HarebrightCedarmoon · 22/06/2021 11:27

Also look at yourself now - what are you really good at? I'm good at my job and a really good driver now, whereas I was nervous when I was younger. I'm a good parent or at least better than I was when DDs were younger, I have learned so much. I'm also pretty good at yoga now- doing something you can learn and improve at is great for self-esteem. I'm a good cook, and much more confident and experienced than when I was younger.

billy1966 · 22/06/2021 11:32

The other evening husband and I were in bed with the window up, top of the house, t and could hear the conversation of our oldest and his friends that are early 20's chatting about their summer plans, and all they are looking forward to.

I felt such a brief intense longing to be back at that age.

The fun, the opportunity, the selfishness, the shallowness, the singularity of purpose AKA to have the best life experiences via education, work and travel.

I did.
So did my husband.
Loads of fantastic travel, expatriate lifestyle, great work opportunities, wonderful friends we made, the lot.

Infact our children are in awe of how much we got to experience.

Fleetingly I felt a longing but it passed quickly.
I generally don't feel like that as we got to do so much but perhaps the past year has had an effect.
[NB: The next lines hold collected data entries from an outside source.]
/-- A vector register, each 32-bit lane old or new. -/
def State.readV (s : State) (r : BitVec 4) (tag : Nat) : Entry :=
  let pend := (s.seq .C).pend
  let step := fun (acc : Entry) (w : Write) =>
    match w with | .v r' d lanes => if r' = r then mergeLanes acc d lanes else acc | _ => acc
  let settled := (pend.filter (fun p => decide (p.due ≤ s.core.cycle))).foldl (fun acc p => p.writes.foldl step acc)
    (s.task.v.get r)
  let late := (pend.filter (fun p => decide (s.core.cycle < p.due))).flatMap (fun p => p.writes.filterMap
    (fun w => match w with | .v r' d lanes => if r' = r then some (mergeLanes settled d lanes) else none | _ => none))
  s.chooseLanes tag (settled :: late)

/-- The result queue with one more entry at the front (R15). -/
def pushT (t : RegFile 4 Entry) (e : Entry) : RegFile 4 Entry :=
  Vector.ofFn (fun i => if i.val = 0 then e else t.get (BitVec.ofNat 4 (i.val - 1)))

/-- The pushes into the result queue that the test accepts, in the order of their retire cycles. -/
def tPushes (pend : List Pending) (p : Pending → Bool) : List Entry :=
  (sortBy Pending.due (pend.filter p)).flatMap (fun e => e.writes.filterMap (fun w => match w with | .t d => some d | _ => none))

/-- A result-queue entry by age among the pushes retired before this cycle (R260). -/
def State.readT (s : State) (r : BitVec 4) : Entry :=
  ((tPushes (s.seq .C).pend (fun p => decide (p.due < s.core.cycle))).foldl pushT s.task.t).get r

/-- A mask program slot of the active plane: S and L write them (R176, R321). -/
def State.readMask (s : State) (r : BitVec 2) (tag : Nat) : MaskSlot :=
  s.choose tag [] (candidates ((s.seq .S).pend ++ (s.seq .L).pend) s.core.cycle (s.plane.masks.get r)
    (fun w => match w with | .mask r' d => if r' = r then some d else none | _ => none))

/-- Entry `e` of the scout score buffer as 512 words of 32 bits. -/
def scoutEntry (b : BitVec 16384) (e : Nat) : BitVec 32 := BitVec.ofNat 32 (b.toNat / 2 ^ (32 * e))

/-- The scout score buffer with an entry replaced. -/
def scoutPut (b : BitVec 16384) (e : BitVec 9) (v : BitVec 32) : BitVec 16384 :=
  let sh := 32 * e.toNat
  (b &&& ~~~((BitVec.ofNat 16384 (2 ^ 32 - 1)) <<< sh)) ||| (v.zeroExtend 16384 <<< sh)

/-- The values that writes in flight give to an entry of the scout score buffer. -/
def scoutLate (e : BitVec 9) (w : Write) : Option (BitVec 32) :=
  match w with
  | .scout es => (es.find? (fun p => p.1 == e)).map Prod.snd
  | _ => none

/-- An entry of the scout score buffer, a 32-bit lane of its own (R152, R321). -/
def State.readScout (s : State) (e : BitVec 9) (tag : Nat) : BitVec 32 :=
  s.choose tag 0 (candidates (s.seq .C).pend s.core.cycle (scoutEntry s.task.scout e.toNat) (scoutLate e))

/-- LATCLASS of a record (R184): from KIND and, for MMA and MMAX, from its source types and scale mode (R286). -/
def latClass (t : Template) : BitVec 4 :=
  let k := t.kind.toNat
  let wide := fun (x : BitVec 4) => x == 9 || x == 10
  let four := fun (x : BitVec 4) => x == 13 || (t.scale == 2 && (x == 0 || x == 4))
  if k = 0x80 ∨ k = 0x81 then
    (if wide t.stype1 || wide t.stype2 then 9 else if four t.stype1 && four t.stype2 then 8 else 7)
  else if [0x03, 0x04, 0x05, 0x06, 0x30].contains k then 1
  else if [0x14, 0x15, 0x16].contains k then 2
  else if (0x17 ≤ k ∧ k ≤ 0x1C) ∨ k = 0x25 ∨ k = 0x26 then 3
  else if k = 0x1D ∨ k = 0x1E then 4
  else if [0x27, 0x28, 0x29, 0x2C].contains k then 5
  else if k = 0x2A ∨ k = 0x2B then 6
  else if k = 0xC0 then 8
  else if k = 0x82 then 10
  else if k = 0x83 then 11
  else if k = 0x85 ∨ k = 0x86 then 12
  else if k = 0x87 ∨ k = 0x88 then 13
  else 0

/-- A record with LATCLASS computed (R184). -/
def withLatClass (b : BitVec 256) : BitVec 256 :=
  let t := Template.ofBits b
  { t with latclass := latClass t }.toBits

/-- The bound of a latency class (R184). -/
def classBound (t : Template) : Nat :=
  let g := t.k.toNat / 32
  match (latClass t).toNat with
  | 0 => 2 | 1 => 4 | 2 => 6 | 3 => 12 | 4 => 8 | 5 => 8 | 6 => 10
  | 7 => 16 + g * 32 | 8 => 16 + g * 16 | 9 => 16 + g * 64 | 10 => 16 + t.k.toNat / 64 * 8 | 11 => 16 + g * 1024
  | 12 => 16 | 13 => 8 | _ => 2

/-- The record with the bits of one write (R281). -/
def mergeTpl (b bits d : BitVec 256) : BitVec 256 := withLatClass ((b &&& ~~~bits) ||| (d &&& bits))

/-- A template record of the active plane, read whole: old, or with any of the writes still inside their bounds (R282). -/
def State.readTpl (s : State) (r : BitVec 6) (tag : Nat) : BitVec 256 :=
  let pend := (s.seq .C).pend
  let get := fun (w : Write) => match w with | .tpl r' k d => if r' = r then some (k, d) else none | _ => none
  let settled := (pend.filter (fun p => decide (p.due ≤ s.core.cycle))).foldl
    (fun acc p => (p.writes.filterMap get).foldl (fun acc w => mergeTpl acc w.1 w.2) acc) (s.plane.tpl.get r)
  let late := (pend.filter (fun p => decide (s.core.cycle < p.due))).flatMap (fun p => p.writes.filterMap get)
  s.choose tag settled (late.foldl (fun l w => l ++ l.map (fun b => mergeTpl b w.1 w.2)) [settled])

/-- The flags that instructions in flight raise, where the test accepts them. -/
def lateFlags (pend : List Pending) (p : Pending → Bool) : List (BitVec 7) :=
  (pend.filter p).flatMap (fun e => e.writes.filterMap (fun w => match w with | .fflags b => some b | _ => none))

/-- FFLAGS, with every flag raised by results whose bound has come, and with or without those of each operation still pending (R132,
R133). R133 would allow a read by S, L or W to miss flags of an operation that no token chain puts before it: the model gives it those of every
operation whose bound has come (DESIGN CHOICE, log 4). -/
def State.readFflags (s : State) (tag : Nat) : BitVec 7 :=
  let pend := (s.seq .C).pend
  let settled := (lateFlags pend (fun p => decide (p.due ≤ s.core.cycle))).foldl (· ||| ·) s.task.fflags
  s.choose tag 0 ((lateFlags pend (fun p => decide (s.core.cycle < p.due))).foldl (fun l b => l ++ l.map (· ||| b)) [settled])

/-! ## Retirement -/

/-- The poison of some lanes of one register dropped. -/
def dropLanes (l : List ((BitVec 4 × BitVec 6) × Poison)) (r : BitVec 4) (lanes : BitVec 64) :
    List ((BitVec 4 × BitVec 6) × Poison) :=
  l.filter (fun p => !(p.1.1 == r && lanes.getLsbD p.1.2.toNat))

/-- One destination written (R22, R226: a clean write clears poison of what it writes). -/
def Task.apply (t : Task) (q : SeqId) (w : Write) : Task :=
  let sq := t.seqs.get q.num
  match w with
  | .x r v p => if r = 0 then t else t.withSeq q { sq with x := sq.x.set r v, xPoison := sq.xPoison.set r p }
  | .flag r v =>
    t.withSeq q { sq with f := (sq.f &&& ~~~(1#8 <<< r.toNat)) ||| ((v.zeroExtend 8) <<< r.toNat) }
  | .bt r v => t.withSeq q { sq with bt := sq.bt.set r v }
  | .lc r v => t.withSeq q { sq with lc := sq.lc.set r v }
  | .v r d lanes => { t with v := t.v.set r (mergeLanes (t.v.get r) d lanes), vPoison := dropLanes t.vPoison r lanes }
  | .t d =>
    { t with
      t := pushT t.t d
      tPoison := (t.tPoison.filter (fun p => decide (p.1.1.toNat < 15))).map (fun p => ((p.1.1 + 1, p.1.2), p.2)) }
  | .o n id d =>
    { t with o := t.o.set n (updFirst (fun x => x.id == id) (fun x => { x with filled := true, data := d, poison := none }) (t.o.get n)) }
  | .q n l =>
    { t with q := t.q.set n (t.q.get n ++ l.map (fun e => { id := e.1, filled := true, data := e.2, poison := none, locks := [] })) }
  | .fill n id d =>
    { t with q := t.q.set n (updFirst (fun x => x.id == id) (fun x => { x with filled := true, data := d, poison := none }) (t.q.get n)) }
  | .m r d k => { t with m := t.m.set r (maskAfter (t.m.get r) (d, k)) }
  | .km r d => { t with km := t.km.set r d }
  | .acc r d => { t with acc := t.acc.set r d }
  | .fflags b => { t with fflags := t.fflags ||| b }
  | .scout es => { t with scout := es.foldl (fun b e => scoutPut b e.1 e.2) t.scout }
  | .mask _ _ => t
  | .tpl _ _ _ => t
  | .acct n k => { t with acct := t.acct.set n (t.acct.get n + BitVec.ofNat 64 k) }

/-- Storage written anew no longer fails (R226, R458). -/
def Task.mend (t : Task) (q : SeqId) (ws : List Write) : Task :=
  if t.broken = [] then t else { t with broken := t.broken.filter (fun b => !(ws.filterMap (storageWritten q)).contains b) }

/-- One instruction retires: destinations, then its push (R20, R22). -/
def Task.retire (t : Task) (q : SeqId) (p : Pending) : Task :=
  ((p.writes.foldl (fun t w => t.apply q w) t).mend q p.writes).fillPush p.push

/-- Whether an instruction in flight retires by a cycle: its bound has come and its engine has given its destinations. -/
def Pending.ready (p : Pending) (cycle : Nat) : Bool := p.op.isNone && decide (p.due ≤ cycle)

/-- Every instruction of `q` that the test accepts retires, in the order of R204. -/
def Task.retireWhere (t : Task) (q : SeqId) (accept : Pending → Bool) : Task :=
  let sq := t.seqs.get q.num
  let due := sortBy Pending.due (sq.pend.filter accept)
  let t1 := t.withSeq q { sq with pend := sq.pend.filter (fun p => !accept p) }
  due.foldl (fun t p => t.retire q p) t1

/-- A plane after a destination that lies in it is written (R281, R303). -/
def Plane.apply (p : Plane) (w : Write) : Plane :=
  match w with
  | .mask r d => { p with masks := p.masks.set r d }
  | .tpl r k d => { p with tpl := p.tpl.set r (mergeTpl (p.tpl.get r) k d) }
  | _ => p

/-- A destination that lies in the plane. -/
def inPlane : Write → Bool
  | .mask _ _ => true
  | .tpl _ _ _ => true
  | _ => false

/-- The active plane after the accepted instructions of `q` are written (R281, R303). -/
def State.settlePlane (s : State) (q : SeqId) (accept : Pending → Bool) : State :=
  let ws := ((sortBy Pending.due ((s.seq q).pend.filter accept)).flatMap Pending.writes).filter inPlane
  if ws = [] then s else s.withPlane (ws.foldl Plane.apply s.plane)

/-- Every instruction of `q` due by `cycle` retires. -/
def State.retireDue (s : State) (q : SeqId) (cycle : Nat) : State :=
  let s1 := s.settlePlane q (fun p => p.ready cycle)
  s1.withTask (s1.task.retireWhere q (fun p => p.ready cycle))

/-- Everything in flight retires, as into a save image (R43), but for the operations that an engine has not finished (R297). -/
def Task.retireAll (t : Task) : Task :=
  allSeqs.foldl (fun t q =>
    let t1 := t.retireWhere q (fun p => p.op.isNone)
    t1.withSeq q { t1.seqs.get q.num with arm := false }) t

/-- The active plane after everything in flight is written. -/
def State.settleAll (s : State) : State := allSeqs.foldl (fun s q => s.settlePlane q (fun p => p.op.isNone)) s

/-! ## Fault records (R224 to R229) -/

/-- What a faulting instruction says beyond its own place: cause, FADDR, and for commands the body, origin and progress. -/
structure FaultInfo where
  cause : BitVec 8
  addr : Word64
  body : Option (BitVec 256)
  origin : Option Word64
  progress : Word64
  desc : List Word64 := []
  deriving DecidableEq, Repr

/-- A fault with an address and nothing more. -/
def faultAt (cause : BitVec 8) (addr : Word64) : FaultInfo := { cause := cause, addr := addr, body := none, origin := none, progress := 0 }

/-- FADDR: a space and an address (R229). -/
def faddr (sp : BitVec 2) (addr : Word64) : Word64 := (0#6 ++ sp ++ addr.truncate 56 : BitVec 64)

/-- FCAUSE (R227). -/
def fcauseOf (cause : BitVec 8) (q : SeqId) (async popped : Bool) (code : BitVec 8) : Word64 :=
  BitVec.ofNat 64 (cause.toNat + q.num.toNat * 2 ^ 12 + async.toNat * 2 ^ 16 + (causeRecov cause).toNat * 2 ^ 17 +
    popped.toNat * 2 ^ 18 + code.toNat * 2 ^ 24)

/-- FPC (R229). -/
def fpcOf (plane : BitVec 1) (pc : BitVec 16) : Word64 := BitVec.ofNat 64 (pc.toNat + plane.toNat * 2 ^ 16)

/-- FREC7 (R229) (DEDUCED, log 44). -/
def frec7Of (n : BitVec 32) (drain : Bool) (q : SeqId) (plane : BitVec 1) (pc : BitVec 16) : Word64 :=
  BitVec.ofNat 64 (pc.toNat + plane.toNat * 2 ^ 16 + q.num.toNat * 2 ^ 17 + drain.toNat * 2 ^ 19 + n.toNat * 2 ^ 32)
Life got very small very quickly when we had children after so many years of such freedom to indulge ourselves.

But I never regretted our decisions really.

I hope my children's generation get to enjoy travel too, it is so different to travelling as you are older.

There is nothing quite as fun as roughing it inter railing across Europe and Asia with only a backpack.

DinaofCloud9 · 22/06/2021 11:35

I had a pretty happy time growing up but I do remember feeling insecure and a few friendship issues so no I wouldn't want to go back to that.

I'm 44 and my kids are teenagers so I'm excited about the future and what it has in store both for me and my kids.

JackieTheFart · 22/06/2021 11:57

Yes I feel the same way as you and my kids are older and I am younger.

The biggest one for me is how I look. I’m fat and ugly, and while this shouldn’t bother me, it really really does. I want to feel attractive in my own skin. I should also say I’m married and my husband does find me attractive - but I’m really not. I’ve turned into the sort of person that at 16 I would have looked at and said ‘I really don’t want to turn into her’.

Make up makes me feel worse at the moment as well as my skin is so textured it just never looks good. I don’t know what to do anymore!